The whole group was panicking, some talking a mile a minute about possible ways to get it off, others sporadically coming towards him to fruitlessly tug at the car before backing away in defeat. Todoroki wasn’t among the crowd. He was browsing around, munching on his soba. At some point, Bakugou’s temper bubbled over and he pulled at the damn thing himself. The loud SNAP echoed through the entire store as the car split cleanly in half at the seams and the sound immediately caught the attention of the store clerks and everyone was rushing to not look suspicious and Katsuki and Deku were shoving the stupid cheap thing back into the shelf and the employee cleared her throat and they were caught.

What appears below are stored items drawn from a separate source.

-- ==== Sys2Proof/Machine/Drawer.lean ====
section
/-! DEFINITION. The SYS bus memories, the Drawer's pages and their ownership, the core's write buffer, and the control of the DMA
channels (spec/19_host_drawer_dma.md, R500 of spec/23_address_map.md). -/

namespace Sys2Proof.Machine

/-! ### The memories (R29, R500) -/

/-- The byte at a SYS bus address of core memory or the Drawer; a byte that nothing has written reads 0: the Drawer is zeroed by a cold
reset (R441), and core memory's power-on contents are the model's choice (log entry 4). -/
def Dev.memByte (d : Dev) (a : Nat) : Nat := (Memory.read a d.mem).toNat

/-- A byte written to core memory or the Drawer. -/
def Dev.memPut (d : Dev) (a v : Nat) : Dev := { d with mem := Memory.write a (BitVec.ofNat 8 v) d.mem }

/-- `n` bytes from a SYS bus address. -/
def Dev.memBytes (d : Dev) (a n : Nat) : List Nat := (List.range n).map (fun i => d.memByte (a + i))

/-- Bytes written from a SYS bus address on. -/
def Dev.memWrite (d : Dev) (a : Nat) : List Nat → Dev
  | [] => d
  | b :: t => (d.memPut a b).memWrite (a + 1) t

/-- The base address of the Drawer (R500). -/
def drawerBase : Nat := 0x20000000

/-- The Drawer page that a SYS bus address lies in, if it lies in the Drawer. -/
def pageOf (a : Nat) : Option Nat := if drawerBase ≤ a ∧ a < drawerBase + 0x40000 then some ((a - drawerBase) / 0x1000) else none

/-! ### Ownership (R435, R436) -/

/-- FREE. -/
def ownFree : Nat := 0

/-- HOST. -/
def ownHost : Nat := 1

/-- DEVICE. -/
def ownDev : Nat := 2

/-- BAD. -/
def ownBad : Nat := 3

/-- The state of page `p`, from WIN.OWN. -/
def Dev.own (d : Dev) (p : Nat) : Nat := d.get (F.WIN_OWN_OWN (p / 16)) / 4 ^ (p % 16) % 4

/-- Page `p` put into a state; BADPAGES follows. -/
def Dev.setOwn (d : Dev) (p v : Nat) : Dev :=
  let f := F.WIN_OWN_OWN (p / 16)
  let w := d.get f
  let d := d.set f (w - w / 4 ^ (p % 16) % 4 * 4 ^ (p % 16) + v * 4 ^ (p % 16))
  d.set F.WIN_STATUS_BADPAGES ((List.range 64).filter (fun q => d.own q == ownBad)).length

/-- The word of WIN.ENGINE that shows page `p`. -/
def engineFld (p : Nat) : Fld := if p < 32 then F.WIN_ENGINE0_HELD else F.WIN_ENGINE1_HELD

/-- Whether an engine holds page `p` (R435). -/
def Dev.engineHolds (d : Dev) (p : Nat) : Bool := d.bit (engineFld p) (p % 32)

/-- Page `p` held or let go by an engine. -/
def Dev.hold1 (d : Dev) (p : Nat) (b : Bool) : Dev := d.setBit (engineFld p) (p % 32) b

/-- Pages held or let go by an engine. -/
def Dev.holdPages (d : Dev) (l : List Nat) (b : Bool) : Dev := Dev.each l (fun p d => d.hold1 p b) d

/-- Page `p` passed to HOST; HST.IRQ_STAT.OWN tells of it. -/
def Dev.toHost (d : Dev) (p : Nat) : Dev := (d.setOwn p ownHost).stick F.HST_IRQ_STAT_OWN 1

/-- An engine's return of a page on completion: to HOST, or to FREE (R436). -/
def Dev.engineReturn (d : Dev) (p : Nat) (free : Bool) : Dev :=
  let d := d.hold1 p false
  if d.own p ≠ ownDev then d else if free then d.setOwn p ownFree else d.toHost p

/-- A reclaim of a HOST page by the core (R436). -/
def Dev.reclaim (d : Dev) (p : Nat) : Dev :=
  ((d.setOwn p ownFree).stick F.HST_HSTICKY_RECLAIMED 1).stick F.HST_IRQ_STAT_RECLAIM 1

/-- A requested transition and its result (R436): 0 done, 1 not in FROM, 2 not permitted to this requester, 3 held by an engine, 4
zeroing under way. -/
def Dev.xfer (d : Dev) (host : Bool) (p src dst key : Nat) : Dev × Nat :=
  if d.zeroing.contains p then (d, 4)
  else if d.own p ≠ src then (d, 1)
  else match src, dst, host with
    | 0, 1, true => (d.toHost p, 0)
    | 0, 2, false => (d.setOwn p ownDev, 0)
    | 1, 2, true => (d.setOwn p ownDev, 0)
    | 1, 0, true => (d.setOwn p ownFree, 0)
    | 1, 0, false => if key = 0x3A5C then (d.reclaim p, 0) else (d, 2)
    | 2, 1, false => if d.engineHolds p then (d, 3) else (d.toHost p, 0)
    | 2, 0, false => if d.engineHolds p then (d, 3) else (d.setOwn p ownFree, 0)
    | 3, 0, false => ({ d with zeroing := d.zeroing ++ [p] }, 4)
    | _, _, _ => (d, 2)

/-- A write of WIN.XFER: the fields are stored, the transition is requested, and RESULT shows what came of it. -/
def Dev.winXfer (d : Dev) (host : Bool) (w : Nat) : Dev :=
  if !d.ready 21 then
    (d.set F.WIN_XFER_PAGE (w % 64) |>.set F.WIN_XFER_FROM (w / 256 % 4) |>.set F.WIN_XFER_TO (w / 1024 % 4)).note 2 0x170010 w
      (d.plainWord 0x170010)
  else
    let p := w % 64
    let src := w / 256 % 4
    let dst := w / 1024 % 4
    let d := d.set F.WIN_XFER_PAGE p |>.set F.WIN_XFER_FROM src |>.set F.WIN_XFER_TO dst
    let (d, r) := d.xfer host p src dst (w / 0x10000)
    d.set F.WIN_XFER_RESULT r

/-- An uncorrectable error in page `p`: BAD, and MEMECC (R30, R436). -/
def Dev.pageBad (d : Dev) (p : Nat) : Dev := (d.setOwn p ownBad).raise 621

/-- An uncorrectable error in the record area of the capture ring: the record is written with BAD set, and MEMECC (R30, R411, R425). -/
def Dev.recordBad (d : Dev) (seq : Nat) : Dev :=
  let mark (l : List Rec) : List Rec := l.map (fun r => if r.seq = seq then { r with flags := r.flags ||| 1 } else r)
  if (d.evr.staged ++ d.evr.page).any (fun r => r.seq == seq) then
    ({ d with evr := { d.evr with staged := mark d.evr.staged, page := mark d.evr.page } } : Dev).raise 621
  else d

/-- An uncorrectable error of ECC where it is found (R30). -/
def Dev.memEcc (d : Dev) : EccAt → Dev
  | .page p => d.pageBad p
  | .ringRecord seq => d.recordBad seq

/-- The zeroing of a BAD page ends: every byte 0, FREE (R436). -/
def Dev.pageZeroDone (d : Dev) (p : Nat) : Dev :=
  if d.zeroing.contains p then
    let lo := drawerBase + 0x1000 * p
    let d := { d with
      zeroing := d.zeroing.filter (· != p)
      mem := Memory.forget lo (lo + 0x1000) d.mem }
    let d := d.setOwn p ownFree
    if d.get F.WIN_XFER_PAGE = p then d.set F.WIN_XFER_RESULT 0 else d
  else d

/-! ### The core and the Drawer (R437, R439) -/

/-- A core write that drains after its page has left DEVICE: discarded, and told of (R437). -/
def Dev.lateWrite (d : Dev) (off w : Nat) : Dev :=
  ((d.stick F.WIN_STATUS_LATEWR 1).set F.WIN_STATUS_LASTLATE (off / 0x1000)).note 2 0x17001C w off

/-- One buffered core write drained to the Drawer (R439). -/
def Dev.drainOne (d : Dev) : Dev :=
  match d.wbuf with
  | [] => d
  | (off, w) :: t =>
    let d := { d with wbuf := t }
    if d.own (off / 0x1000) = ownDev then d.memWrite (drawerBase + off) (le 4 w) else d.lateWrite off w

/-- The core's write buffer drained, oldest first. -/
def Dev.drainAll (d : Dev) : Nat → Dev
  | 0 => d
  | n + 1 => d.drainOne.drainAll n

/-- Whether the management core runs its program: neither stopped by an ECC error in its memory nor halted by a debugger, and in no handover,
in which it does not fetch from the drain to its release (R30, R109, R495). -/
def Dev.coreRuns (d : Dev) : Bool := !d.rst.stopped && !d.rst.halted && d.upd.drainEnd.isNone && d.upd.holdEnd.isNone

/-- A core load or store to the Drawer: an access to a page that is not DEVICE faults in the core and sets CFAULT; a store enters the
4-entry write buffer (R437, R439). A core that does not run makes no access (R30). -/
def Dev.coreAccess (d : Dev) (off : Nat) (store : Option Nat) : Dev :=
  if !d.coreRuns then d
  else if d.own (off / 0x1000) ≠ ownDev then d.stick F.WIN_STATUS_CFAULT 1
  else match store with
    | none => d
    | some w =>
      let d := if 4 ≤ d.wbuf.length then d.drainOne else d
      { d with wbuf := d.wbuf ++ [(off / 4 * 4, w)] }

/-- A buffered write whose page has left DEVICE drains (R437); the buffer drains in order, so what lies before it drains too. -/
def Dev.coreLate (d : Dev) : Dev :=
  match d.wbuf.findIdx? (fun x => d.own (x.1 / 0x1000) != ownDev) with
  | some i => d.drainAll (i + 1)
  | none => d

/-! ### DMA channels (R443 to R450) -/

/-- Whether DMA may reach a SYS bus address, for a write or a read, apart from page ownership (R500). -/
def dmaTarget (a : Nat) (wr : Bool) : Bool :=
  decide (a < 0x400000) || decide (0x10000000 ≤ a ∧ a < 0x10020000) || (pageOf a).isSome
    || (!wr && decide (0x30000000 ≤ a ∧ a < 0x30040000))

/-- The Drawer pages that a run of bytes touches. -/
def pagesOf (a n : Nat) (fixed : Bool) : List Nat :=
  let m := if fixed then 4 else n
  (List.range 64).filter (fun p =>
    decide (a < drawerBase + 0x1000 * (p + 1)) && decide (drawerBase + 0x1000 * p < a + m))

/-- The pages of a channel's destination. -/
def Dev.dmaDst (d : Dev) (c : Nat) : List Nat :=
  pagesOf (d.get (F.DMA_DST_ADDR c)) (d.get (F.DMA_COUNT_BYTES c)) (d.on (F.DMA_CTRL_DFIX c))

/-- Every Drawer page that a channel's descriptor names. -/
def Dev.dmaPages (d : Dev) (c : Nat) : List Nat :=
  pagesOf (d.get (F.DMA_SRC_ADDR c)) (d.get (F.DMA_COUNT_BYTES c)) (d.on (F.DMA_CTRL_SFIX c)) ++ d.dmaDst c

/-- The check of a descriptor (R444): 0 none, 1 COUNT or alignment, 2 HANDOFF geometry, 3 a named page not DEVICE. -/
def Dev.dmaCheck (d : Dev) (c : Nat) : Nat :=
  let n := d.get (F.DMA_COUNT_BYTES c)
  let src := d.get (F.DMA_SRC_ADDR c)
  let dst := d.get (F.DMA_DST_ADDR c)
  let twice := d.on (F.DMA_CTRL_HALFIE c) || d.on (F.DMA_CTRL_CIRC c)
  if n = 0 ∨ n % 4 ≠ 0 ∨ (twice ∧ n % 8 ≠ 0) ∨ src % 4 ≠ 0 ∨ dst % 4 ≠ 0 then 1
  else if d.on (F.DMA_CTRL_HANDOFF c) ∧
      (dst % 0x1000 ≠ 0 ∨ n % 0x2000 ≠ 0 ∨ (pageOf dst).isNone ∨ (pageOf (dst + n - 1)).isNone) then 2
  else if (d.dmaPages c).any (fun p => d.own p != ownDev) then 3
  else 0

/-- A channel's BUSY and DMA.STATUS.ACTIVE. -/
def Dev.dmaBusy (d : Dev) (c : Nat) (b : Bool) : Dev :=
  (d.setB (F.DMA_STATUS_BUSY c) b).setBit F.DMA_GSTATUS_ACTIVE c b

/-- A channel idle again, its pages let go. -/
def Dev.dmaIdle (d : Dev) (c : Nat) : Dev :=
  ((d.dmaBusy c false).holdPages (d.dmaPages c) false).setB (F.DMA_STATUS_WAITOWN c) false

/-- A GO on a channel (R443, R444); an ignored one reads back 0, on a busy channel too, which runs on. A channel that a bus error stopped waits for RESUME or a 0 in GO (R450). -/
def Dev.dmaGo (d : Dev) (c : Nat) : Dev :=
  let a := (F.DMA_CTRL_GO c).addr
  if 7 ≤ c then d.note 2 a 1 (d.plainWord a)
  else if d.on (F.DMA_STATUS_BUSY c) || d.dmaHeld.any (fun x => x.1 == c) || !d.ready 22 || d.on F.DMA_GSTATUS_BUSERR then
    let d := d.setB (F.DMA_CTRL_GO c) false
    d.note 2 a 1 (d.plainWord a)
  else if d.on (F.DMA_STATUS_STOPPED c) then d
  else
    let e := d.dmaCheck c
    let d := (d.setB (F.DMA_CTRL_GO c) true).set (F.DMA_STATUS_ERR c) e
    if e ≠ 0 then d.note 3 a 1 (d.plainWord a)
    else
      let d := (d.dmaBusy c true).set (F.DMA_STATUS_REMAIN c) (d.get (F.DMA_COUNT_BYTES c))
      (d.setB (F.DMA_STATUS_STOPPED c) false).holdPages (d.dmaPages c) true

/-- A 0 written to GO: the channel stops after its burst, or a stopped channel is abandoned (R446, R450). A word that hangs holds its channel
until its clock returns or a reset ends it (R94). -/
def Dev.dmaStop (d : Dev) (c : Nat) : Dev :=
  let a := (F.DMA_CTRL_GO c).addr
  if 7 ≤ c then d.note 2 a 0 (d.plainWord a)
  else
    let d := d.setB (F.DMA_CTRL_GO c) false
    if d.dmaHeld.any (fun x => x.1 == c) then d
    else if d.on (F.DMA_STATUS_BUSY c) || d.on (F.DMA_STATUS_STOPPED c) then (d.dmaIdle c).setB (F.DMA_STATUS_STOPPED c) false else d

/-- RESUME continues a stopped channel from its first unwritten byte, once BUSERR is clear (R450). -/
def Dev.dmaResume (d : Dev) (c : Nat) : Dev :=
  if c < 7 && d.on (F.DMA_STATUS_STOPPED c) && !d.on F.DMA_GSTATUS_BUSERR then
    (d.setB (F.DMA_STATUS_STOPPED c) false).dmaBusy c true
  else d

/-- CLEAR of BUSERR; EVR restarts channel 7 itself, its page from the start (R450). -/
def Dev.dmaClear (d : Dev) : Dev := (d.setB F.DMA_GSTATUS_BUSERR false).setB F.EVR_STATUS_STALLED false

/-- A bus error stops every channel (R449): each active channel is left with the bytes it has not written. -/
def Dev.dmaError (d : Dev) (addr : Nat) (wr : Bool) : Dev :=
  let d := Dev.each ((List.range 7).filter (fun c => d.on (F.DMA_STATUS_BUSY c))) (fun c d =>
    ((d.dmaBusy c false).setB (F.DMA_STATUS_STOPPED c) true).setB (F.DMA_STATUS_WAITOWN c) false) d
  let d := (d.setB F.DMA_GSTATUS_BUSERR true).setB F.DMA_GSTATUS_ERRWR wr
  ((d.set F.DMA_ERRADDR_ADDR addr).inc F.DMA_GSTATUS_ERRORS).setB F.EVR_STATUS_STALLED true

/-- A HALF or FULL event of a channel: its bit, or OVER where the bit still stands (R101, R446). -/
def Dev.dmaEvent (d : Dev) (c : Nat) (f : Fld) : Dev :=
  if d.on f then (d.stick (F.DMA_STATUS_OVER c) 1).xsum 22 else d.stick f 1

/-- The pages of one half of DST pass from DEVICE to HOST (R447). -/
def Dev.dmaHandoff (d : Dev) (c : Nat) (second : Bool) : Dev :=
  if d.on (F.DMA_CTRL_HANDOFF c) then
    let n := d.get (F.DMA_COUNT_BYTES c) / 2
    let a := d.get (F.DMA_DST_ADDR c) + (if second then n else 0)
    Dev.each (pagesOf a n false) (fun p d => d.engineReturn p false) d
  else d

/-- A page is back in DEVICE: a waiting channel goes on where its next page is there (R447). -/
def Dev.dmaPageBack (d : Dev) (c : Nat) : Dev :=
  let next := d.get (F.DMA_DST_ADDR c) + (d.get (F.DMA_COUNT_BYTES c) - d.get (F.DMA_STATUS_REMAIN c))
  match pageOf next with
  | some p =>
    if d.on (F.DMA_STATUS_WAITOWN c) && d.own p == ownDev then
      (d.setB (F.DMA_STATUS_WAITOWN c) false).hold1 p true
    else d
  | none => d

/-! ### Host interrupts and doorbells (R434) -/

/-- HST.IRQ_STAT with the bits that other registers hold. -/
def Dev.wIrqStat (d : Dev) : Nat :=
  let ie (en st : Nat → Fld) : Nat :=
    maskOf 8 (fun c => d.on (st c) && d.on (en c) && d.on (F.DMA_CTRL_IRQDST c))
  (d.get F.HST_HOSTBELL_BELL != 0).toNat + 2 * d.get F.HST_IRQ_STAT_OWN + 4 * d.alertLevel.toNat + 8 * d.get F.HST_HSTICKY_RESET
    + 16 * d.get F.HST_IRQ_STAT_RECLAIM + 2 ^ 8 * ie F.DMA_CTRL_HALFIE F.DMA_STATUS_HALF
    + 2 ^ 16 * ie F.DMA_CTRL_FULLIE F.DMA_STATUS_FULL

/-- Whether HOST_IRQ_N is asserted (R434). -/
def Dev.hostIrq (d : Dev) : Bool := (d.wIrqStat &&& d.plainWord 0x160010) != 0

/-- A write to HST.HOSTBELL or HST.COREBELL: the core sets HOSTBELL bits and the host clears them; the host sets COREBELL bits and the
core clears them (R434). A write by the other way round does nothing to a bell of that side. -/
def Dev.bellWrite (d : Dev) (host : Bool) (core : Bool) (w : Nat) : Dev :=
  match host, core with
  | false, false => d.orBits F.HST_HOSTBELL_BELL w
  | true, false => d.clrBits F.HST_HOSTBELL_BELL w
  | true, true => d.orBits F.HST_COREBELL_BELL w
  | false, true => d.clrBits F.HST_COREBELL_BELL w

end Sys2Proof.Machine
end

“Is there anything you need help with?” Most of the students had managed to look like they had never met Deku or Bakugou in their lives, while the two of them looked just about as guilty as they could look with half in a car in their hands and large startled eyes. The clerk gave them a knowing look and gestured that they follow her to the register to pay for the broken car, which they did, the pieces of car at their sides and their heads hung in shame.